On some computers their internal operating system software that creates the random number is not completely random. It produces a very long sequence of numbers, perhaps a list of millions of numbers, but they are in a certain order on the list. To a human looking at one segment of the list the numbers would seem to be totally random. But once you can identify a particular place on the list then it is possible to predict what the next numbers will be. The computer running the slot machine is cycling thru the list very quickly, going from one number to the next on the list. That's why the timing is important when the hackers told the guy to press the spin button. They had reproduced the same list of random numbers the slot machine had created, then they figured out where on the list the machine was at the time (that's what the iphone was doing for them), then they calculated when the next winning spin would occur and were waiting until the machine got to that place on the random number list to tell the guy to press the button. It didn't always work because the man couldn't instantly press the button when they wanted, but it worked often enough.

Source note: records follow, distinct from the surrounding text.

/-- A plane bank wakes for a write that waits for it; it stays on until a word of it has been live (R109). -/
def Core.rouseP (c : Core) (bank : Nat) : Core :=
  ({ c with roused := if c.pstate bank == Bank.off && !c.roused.contains bank then c.roused ++ [bank] else c.roused }).wakeP bank

/-- A lane bank none of whose rows is allocated goes off (R109). -/
def Core.sleepL (c : Core) : Core :=
  { c with lbank := c.lbank.map (fun (b, st) => (b, if c.rows.any (fun r => laneBank r.1 == b) then st else .off)) }

/-! ### Rows and entries -/

/-- The register number a row is allocated under before the instruction that takes it has completed. -/
def freshReg (n : Nat) : Nat := n + 32

/-- Whether a row or entry holds register `n` of group `k`. -/
def RowOwn.is (o : RowOwn) (k n : Nat) : Bool := o.group == k && o.reg == n && !o.kept && !o.vacant

def Core.hasRow (c : Core) (k n x : Nat) : Bool := c.rows.any (fun r => r.2.is k n && r.1 / 64 == x)
def Core.hasEntry (c : Core) (k n : Nat) : Bool := c.sents.any (fun r => r.2.is k n)

/-- Whether a register of group `k` with a footprint of `foot` sectors is cached. -/
def Core.cached (c : Core) (k foot : Nat) : Reg → Bool
  | .s n => n == 0 || c.hasEntry k n
  | .v n => (List.range foot).all (fun x => c.hasRow k n x)

/-- Whether every row of a register lies in a bank that is full. -/
def Core.woken (c : Core) (k : Nat) : Reg → Bool
  | .s _ => true
  | .v n => c.rows.all (fun r => !r.2.is k n || c.lstate (laneBank r.1) == .full)

/-- Whether a bank that holds a row of a register is waking (R110). -/
def Core.wakes (c : Core) (k : Nat) : Reg → Bool
  | .s _ => false
  | .v n => c.rows.any (fun r => r.2.is k n && (c.lstate (laneBank r.1)).wakes)

/-- Wakes the banks that hold a register's rows. -/
def Core.wakeReg (c : Core) (k : Nat) : Reg → Core
  | .s _ => c
  | .v n => c.rows.foldl (fun c r => if r.2.is k n then c.wakeL (laneBank r.1) else c) c

/-- A read of the row of sector `x` of lane register `n` wakes its bank from retention (R109). -/
def Core.readRow (c : Core) (k n x : Nat) : Core :=
  c.rows.foldl (fun c r => if r.2.is k n && r.1 / 64 == x && c.lstate (laneBank r.1) == .retention then c.wakeL (laneBank r.1) else c) c

/-- Whether a register waits for a bank that was off (R110). -/
def Core.wakesLong (c : Core) (k : Nat) : Reg → Bool
  | .s _ => false
  | .v n => c.rows.any (fun r => r.2.is k n && (c.lstate (laneBank r.1) == .off || c.lstate (laneBank r.1) == .waking))

/-- Free rows of sector `x` in ascending order. -/
def Core.freeRows (c : Core) (x : Nat) : List Nat :=
  ((List.range 64).map (fun r => 64 * x + r)).filter (fun i => (Tab.get c.rows i).isNone)

/-- The free row that R100 takes: the lowest in a full bank, then in retention, then off.  DEDUCED (log entry 74): a bank
that wakes counts as full, the state its event moved it to (R109). -/
def Core.pickRow (c : Core) (x : Nat) : Option Nat :=
  let free := c.freeRows x
  let inState := fun (p : Bank → Bool) => free.find? (fun i => p (c.lstate (laneBank i)))
  match inState Bank.up with
  | some i => some i
  | none => match inState (· == .retention) with
    | some i => some i
    | none => free.head?

def Core.freeEntries (c : Core) : List Nat := (List.range 1024).filter (fun i => (Tab.get c.sents i).isNone)

/-- The row of sector `x` that is reserved to pinned register `n` of group `k`, which is not cached (R103). -/
def Core.reservedRow (c : Core) (k n x : Nat) : Option Nat :=
  (c.rows.find? (fun r => r.1 / 64 == x && r.2.group == k && r.2.reg == n && r.2.vacant)).map (·.1)

/-- Takes the reserved row or a free row of sector `x` for register `n` of group `k`; unchanged where there is none. -/
def Core.takeRow (c : Core) (k n x : Nat) (dirty : Bool := true) : Core :=
  match (c.reservedRow k n x).orElse (fun _ => c.pickRow x) with
  | none => c
  | some i => ({ c with rows := Tab.set c.rows i { group := k, reg := n, dirty := dirty, use := c.clk } }).wakeL (laneBank i)

def Core.takeEntry (c : Core) (k n : Nat) (dirty : Bool := true) : Core :=
  match c.freeEntries.head? with
  | none => c
  | some i => { c with sents := Tab.set c.sents i { group := k, reg := n, dirty := dirty, use := c.clk } }

/-- Takes rows or an entry where register `r` of group `k` has none. -/
def Core.claim (c : Core) (k foot : Nat) (r : Reg) (dirty : Bool := true) : Core :=
  match r with
  | .s n => if n = 0 ∨ c.hasEntry k n then c else c.takeEntry k n dirty
  | .v n => (List.range foot).foldl (fun c x => if c.hasRow k n x then c else c.takeRow k n x dirty) c

def Core.mapRows (c : Core) (f : RowOwn → Option RowOwn) : Core :=
  { c with rows := c.rows.filterMap (fun r => (f r.2).map (fun o => (r.1, o))) }

def Core.mapEnts (c : Core) (f : RowOwn → Option RowOwn) : Core :=
  { c with sents := c.sents.filterMap (fun r => (f r.2).map (fun o => (r.1, o))) }

/-- The rows of a register are freed: dropped, or kept with the old value where `keep` (R98). -/
def Core.release (c : Core) (k : Nat) (keep : Bool) (r : Reg) : Core :=
  let f := fun n (o : RowOwn) => if o.is k n then (if keep then some { o with kept := true } else none) else some o
  match r with
  | .s n => c.mapEnts (f n)
  | .v n => c.mapRows (f n)

/-- A register's rows are marked used now, and dirty where `w`; the access wakes their banks (R109). -/
def Core.touch (c : Core) (k : Nat) (w : Bool) (r : Reg) : Core :=
  let f := fun n (o : RowOwn) => if o.is k n then some { o with use := c.clk, dirty := o.dirty || w } else some o
  match r with
  | .s n => c.mapEnts (f n)
  | .v n => (c.mapRows (f n)).wakeReg k r

/-- The rows an instruction has taken for its destination become the register's. -/
def Core.settle (c : Core) (k : Nat) (r : Reg) : Core :=
  let f := fun n (o : RowOwn) => if o.is k (freshReg n) then some { o with reg := n } else some o
  match r with
  | .s n => c.mapEnts (f n)
  | .v n => c.mapRows (f n)

/-- Every kept row and entry of group `k` is freed (R98). -/
def Core.dropKept (c : Core) (k : Nat) : Core :=
  (c.mapRows (fun o => if o.group == k && o.kept then none else some o)).mapEnts
    (fun o => if o.group == k && o.kept then none else some o)

/-- Every row and entry of group `k` leaves the cache; rows of the registers named in `pin` stay reserved to them where
`keepPins` (R103, R119). -/
def Core.dropAll (c : Core) (k : Nat) (pin : BitVec 32) (keepPins : Bool) : Core :=
  (c.mapRows (fun o =>
    if o.group != k then some o
    else if keepPins && !o.kept && pin.getLsbD o.reg then some { o with vacant := true, dirty := false }
    else none)).mapEnts (fun o => if o.group == k then none else some o)

/-! ### Regions (spec/21 R391, R392) -/

/-- Closes the region of group `k`, if one is open. -/
def closeRegion (s : State) (k : Nat) : State :=
  match s.group k with
  | none => s
  | some g =>
    match g.region with
    | none => s
    | some _ => (s.setGroup k { g with region := none }).modCore g.id.core (fun c => c.dropKept k)

/-- Whether register `r`'s value at the entry of an open region is still the register's own. -/
def Group.untouched (g : Group) (r : Reg) : Bool :=
  match g.region with
  | none => false
  | some x => match r with
    | .s n => !x.stouched.getLsbD n && x.regs.slive.getLsbD n
    | .v n => !x.vtouched.getLsbD n && x.regs.vlive.getLsbD n

def Group.noteTouch (g : Group) (r : Reg) : Group :=
  match g.region with
  | none => g
  | some x => match r with
    | .s n => { g with region := some { x with stouched := setBit x.stouched n true } }
    | .v n => { g with region := some { x with vtouched := setBit x.vtouched n true } }

def Core.keptIn (c : Core) (k x : Nat) : Nat :=
  (c.rows.filter (fun r => r.2.group == k && r.2.kept && r.1 / 64 == x)).length
def Core.keptEnts (c : Core) (k : Nat) : Nat := (c.sents.filter (fun r => r.2.group == k && r.2.kept)).length

/-- More than 16 old rows in a sector, or more than 32 old entries (R392). -/
def Core.keepsTooMuch (c : Core) (k : Nat) : Bool :=
  (List.range 4).any (fun x => 16 < c.keptIn k x) || 32 < c.keptEnts k

/-! ### Eviction (R100) -/

/-- The class of a victim's group: dormant first, then pending, then active.  DESIGN CHOICE (log entry 74): R100 names no class
for GSTATE 3, 4 and 5; their rows stand with those of pending groups. -/
def victimClass (s : State) (o : RowOwn) : Nat :=
  match s.group o.group with
  | none => 0
  | some g => match g.gstate with
    | .dormant => 0
    | .active => 2
    | _ => 1

/-- Whether a faulting spill holds this row in place (R106); row `i` of the lane cache lies in sector `i / 64`. -/
def heldRow (s : State) (i : Nat) (o : RowOwn) (lane : Bool) : Bool :=
  match s.group o.group with
  | none => false
  | some g => g.held.any (fun h => match h with
    | .spill (.v n) x => lane && n == o.reg && x == i / 64
    | .spill (.s n) _ => !lane && n == o.reg
    | _ => false)

def lessVictim (s : State) (a b : RowOwn) : Bool :=
  victimClass s a < victimClass s b || (victimClass s a == victimClass s b && a.use < b.use)

/-- The victim among candidate rows: first by class, then least recently used. -/
def bestVictim (s : State) : List (Nat × RowOwn) → Option (Nat × RowOwn)
  | [] => none
  | r :: t =>
    match bestVictim s t with
    | none => some r
    | some b => if lessVictim s b.2 r.2 then some b else some r

/-! ### Errors in the arrays (spec/23 R407 to R411) -/

/-- Errors that lie in the rows or the entry of register `r` of group `k`. -/
def State.regErrs (s : State) (k core : Nat) (r : Reg) : List Err :=
  let c := s.core core
  match r with
  | .s n => s.errs.filter (fun e => match e.site with
      | .scalar c' i => c' == core && (match Tab.get c.sents i with | some o => o.is k n | none => false)
      | _ => false)
  | .v n => s.errs.filter (fun e => match e.site with
      | .lane c' x row _ => c' == core && (match Tab.get c.rows (64 * x + row) with | some o => o.is k n | none => false)
      | _ => false)

/-- The lane of an error in a lane row. -/
def Err.lane (e : Err) : Nat :=
  match e.site with
  | .lane _ x _ cell => 192 * x + cell
  | _ => 0

/-- Whether a write of the lanes `m` of register `r` of group `k` waits for a rebuild of a word of its group of rows that it does not
cover (R410). -/
def State.writeHeld (s : State) (k core foot : Nat) (r : Reg) (m : Nat → Bool := fun _ => true) : Bool :=
  match (s.die (dieOf core)).rebuilds, r with
  | .lane c x row cell :: _, .v n =>
    c == core && x < foot && !(m (192 * x + cell) && match Tab.get (s.core core).rows (64 * x + row) with
      | some o => o.is k n
      | none => false)
  | .scalar c _ :: _, .s n => c == core && (s.core core).sents.any (fun e => e.2.is k n && s.rebuildHolds (.scalar core e.1))
  | _, _ => false

/-- The damaged words of a register, of one sector where `x` names it, are checked before they are read to be spilled (R409). -/
def checkReg (s : State) (k core : Nat) (r : Reg) (x : Option Nat) : State :=
  if s.errs.isEmpty then s
  else
    let bad := (s.regErrs k core r).map (·.site)
    settleErrs s (fun e => bad.contains e && match e, x with | .lane _ y _ _, some z => y == z | _, _ => true)

/-- The granules of a run of a context area that was written whole: poisoned where they hold a marked dword. -/
def poisonRun (s : State) (g : Group) (va : Nat) (bad : Nat → Bool) : Nat → State
  | 0 => s
  | n + 1 =>
    let s := poisonRun s g va bad n
    match xlat s g.id.core g.id.asid (va + 32 * n) .both false with
    | .error _ => s
    | .ok p =>
      if (List.range 4).any (fun i => bad (4 * n + i)) then addPoison s p.pa else coverPoison s (p.pa / 32 * 32) 32

/-- Writes one register's row of sector `x` to its owner's context area. -/
def spillRow (s : State) (g : Group) (k n x : Nat) : Except (Nat × Bool) State :=
  let va := g.id.base + laneOff n (192 * x)
  let s := checkReg s k g.id.core (.v n) (some x)
  let bad := (s.regErrs k g.id.core (.v n)).filter (·.marked)
  let bad := bad.filter (fun e => e.lane / 192 == x)
  (ctxStoreAll s g va ((List.range 192).map (fun l => (g.vreg n (192 * x + l)).toNat))).map (fun s =>
    noteUncorr (poisonRun s g va (fun i => bad.any (fun e => e.lane == 192 * x + i)) 48) g.id.core bad.length)

/-- Writes a scalar to its owner's context area. -/
def spillScalar (s : State) (g : Group) (k n : Nat) : Except (Nat × Bool) State :=
  let va := g.id.base + scalarOff n
  let s := checkReg s k g.id.core (.s n) none
  (ctxStore s g va (g.sreg n).toNat).map (fun s' =>
    if (s.regErrs k g.id.core (.s n)).any (·.marked) then
      let s' := noteUncorr s' g.id.core 1
      match xlat s' g.id.core g.id.asid va .both false with
      | .ok p => addPoison s' p.pa
      | .error _ => s'
    else s')

/-- Removes a victim: a kept row closes its group's region; a dirty row of a live register is spilled first; a faulting
spill leaves the row and gives its owner a context page fault. -/
def evictOne (s : State) (core : Nat) (lane : Bool) (v : Nat × RowOwn) : State :=
  let drop := fun (s : State) => s.modCore core (fun c =>
    if lane then { c with rows := Tab.erase c.rows v.1 } else { c with sents := Tab.erase c.sents v.1 })
  if v.2.kept then closeRegion s v.2.group
  else match s.group v.2.group with
    | none => drop s
    | some g =>
      let r := if lane then Reg.v v.2.reg else Reg.s v.2.reg
      if !v.2.dirty || !g.live r then drop s
      else match (if lane then spillRow (s.modCore core (fun c => c.wakeL (laneBank v.1))) g v.2.group v.2.reg (v.1 / 64)
          else spillScalar s g v.2.group v.2.reg) with
        | .ok s => drop s
        | .error e => ctxFault s v.2.group (cfCause e.2 2) e.1 (.spill r (v.1 / 64))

This is why some things (like software used for encryption or for lottery systems) make the random selection a different way, it is tied to some natural random event. For example, the keno ball machine is a random selection, the balls are jumping around due to air flow and one of them randomly gets selected. No way to predict which ball will get chosen.
These guys did it, the proof is in the money they won, but it takes a computer and special software to be able to do it in a reasonable amount of time. Very clever thing they did.